Настойка оставила во рту сильный привкус аптеки, а хозяин, повернувшись к бочкам, быстро наполнил красным вином два бокала.
– Не думаю, что вы захотите разбавлять его водой, – сказал он, поставив один из бокалов передо мной. – Не сейчас, я уверен.
– Верно, я хочу напиться, – не стал я скрывать своего замысла.
– Я составлю вам компанию, пожалуй.
– А… как же заведение? – удивился я.
– Скоро все вернутся с казни, и буфетчик, и подавальщицы, и повар. А я могу себе позволить выпить. У меня тоже есть причина. За свершившееся правосудие… для вас. – Он поднял бокал и чокнулся с моим.
Я подтащил ближе высокий табурет и сел напротив.
– А что для вас эта казнь? – спросил я его. – Что за причина, если не секрет?

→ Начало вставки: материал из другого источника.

-- ==== Sys2Proof/WellFormed.lean ====
section
/-!
DEFINITION. Which operands a row admits: the address ranges of the `Operands` line of each rule of
spec/40_bus_dispatch_main.md. Every other operand may take every value of its type.
-/

namespace Sys2Proof

/-- The palette region `[0x9C00, 0x9D00)` (R77). -/
def Addr.isPalette (a : Addr) : Bool := 0x9C00 ≤ a.toNat && a.toNat < 0x9D00

/-- R102, R103: 0x8000-0x9BFF or 0x9D00-0x9FFF. -/
def Addr.isPlainRam (a : Addr) : Bool :=
  (0x8000 ≤ a.toNat && a.toNat ≤ 0x9BFF) || (0x9D00 ≤ a.toNat && a.toNat ≤ 0x9FFF)

/-- R98, R100: 0x0000-0x7FFF. -/
def Addr.isRomLow (a : Addr) : Bool := a.toNat ≤ 0x7FFF

/-- R99, R101: 0xC000-0xDFFF. -/
def Addr.isRomHigh (a : Addr) : Bool := 0xC000 ≤ a.toNat && a.toNat ≤ 0xDFFF

/-- R104, R105: 0xA000-0xAFFF, 0xB006-0xB7FF, 0xB801-0xBFFF or 0xE000-0xFFFF. -/
def Addr.isUnmapped (a : Addr) : Bool :=
  (0xA000 ≤ a.toNat && a.toNat ≤ 0xAFFF) || (0xB006 ≤ a.toNat && a.toNat ≤ 0xB7FF)
    || (0xB801 ≤ a.toNat && a.toNat ≤ 0xBFFF) || 0xE000 ≤ a.toNat

/-- The operands lie in the ranges of the row's rule. -/
def Instr.wellFormed : Instr → Bool
  | .palRd _ a _ => a.isPalette
  | .palWrE _ a _ => a.isPalette && !a.getLsbD 0
  | .palWrO _ a _ => a.isPalette && a.getLsbD 0
  | .romlRd _ a _ => a.isRomLow
  | .romhRd _ a _ => a.isRomHigh
  | .romlWr _ a _ => a.isRomLow
  | .romhWr _ a _ => a.isRomHigh
  | .ramRd _ a _ => a.isPlainRam
  | .ramWr _ a _ => a.isPlainRam
  | .unmapRd _ a _ => a.isUnmapped
  | .unmapWr _ a _ => a.isUnmapped
  | .joy1Rd _ _ => true
  | .imaskWr _ _ => true
  | .joy2Rd _ _ => true
  | .b001Wr _ _ => true
  | .sysRd _ _ => true
  | .b002Wr _ _ => true
  | .b003Rd _ _ => true
  | .b003Wr _ _ => true
  | .dip1Rd _ _ => true
  | .flipWr _ _ => true
  | .dip2Rd _ _ => true
  | .b005Wr _ _ => true
  | .slatchRd _ _ => true
  | .slatchWr _ _ => true
  | .ioRd _ _ _ => true
  | .ioWr _ _ _ => true
  | .idle _ _ _ _ => true
  | .rsvdRdwr _ _ _ _ => true
  | .sndRd _ _ _ _ => true
  | .sndWr _ _ _ _ => true
  | .sndIdle _ _ _ _ => true
  | .render => true
  | .setinJoy1 _ => true
  | .setinJoy2 _ => true
  | .setinSys _ => true
  | .setinDip1 _ => true
  | .setinDip2 _ => true
  | .reset => true

end Sys2Proof
end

Хозяин задумчиво посмотрел мне в глаза, на мой мундир, затем, не ответив на мой вопрос, задал свой:
– И что теперь, сотник? Вы же в отставке?
– Я не знаю, – ответил я ему.
– Вы надели этот мундир ради… вот этого? – Он снова показал на дверь.
– Считаете, не стоило?
– Считаю, что стоило. Я знаю, что случилось с вашим народом. Семья?
– Все погибли.
Хозяин вздохнул, кивнул каким-то своим мыслям, потом наклонился вперед, опираясь на локти:
– Вы ведь не наведете на старика «верных», если я скажу вам правду?
– Я даже не слышал про этих «верных» до недавнего времени.
– Правильно, раньше и я не слышал. – Хозяин покосился на входную дверь, словно ожидая увидеть там кого-то подслушивающего. – Но они взяли много силы в последнее время. Когда вы были на войне, пожалуй. Теперь лучше говорить осторожней, месяц назад на той же площади вырвали языки пятерым разговорчивым, а потом продали страдальцев на угольные копи.
– Я не побегу доносить, если вы именно об этом спрашивали, – посмотрел я ему в глаза. – Но если сомневаетесь, то лучше не рассказывайте ничего. Мы никогда не виделись прежде и, может, никогда не увидимся впредь. Есть ли смысл в откровенности?
– Есть, – сказал хозяин, отпив большой глоток вина. – Иногда легче рассказать что-то абсолютному незнакомцу, чем кому-то, кого ты хорошо знаешь. Если тебе уже заранее известен его ответ, так какой смысл в рассказе?
– Может, и никакого, – согласился я.
– Вы не были здесь, когда ныне правящий князь пришел к власти?
– Был. Недолго.
Собеседник посмотрел мне в глаза, словно пытаясь прочитать в них продолжение моего ответа, но продолжать я не хотел. Он кивнул, снова выпил вина, вытер губы уголком передника.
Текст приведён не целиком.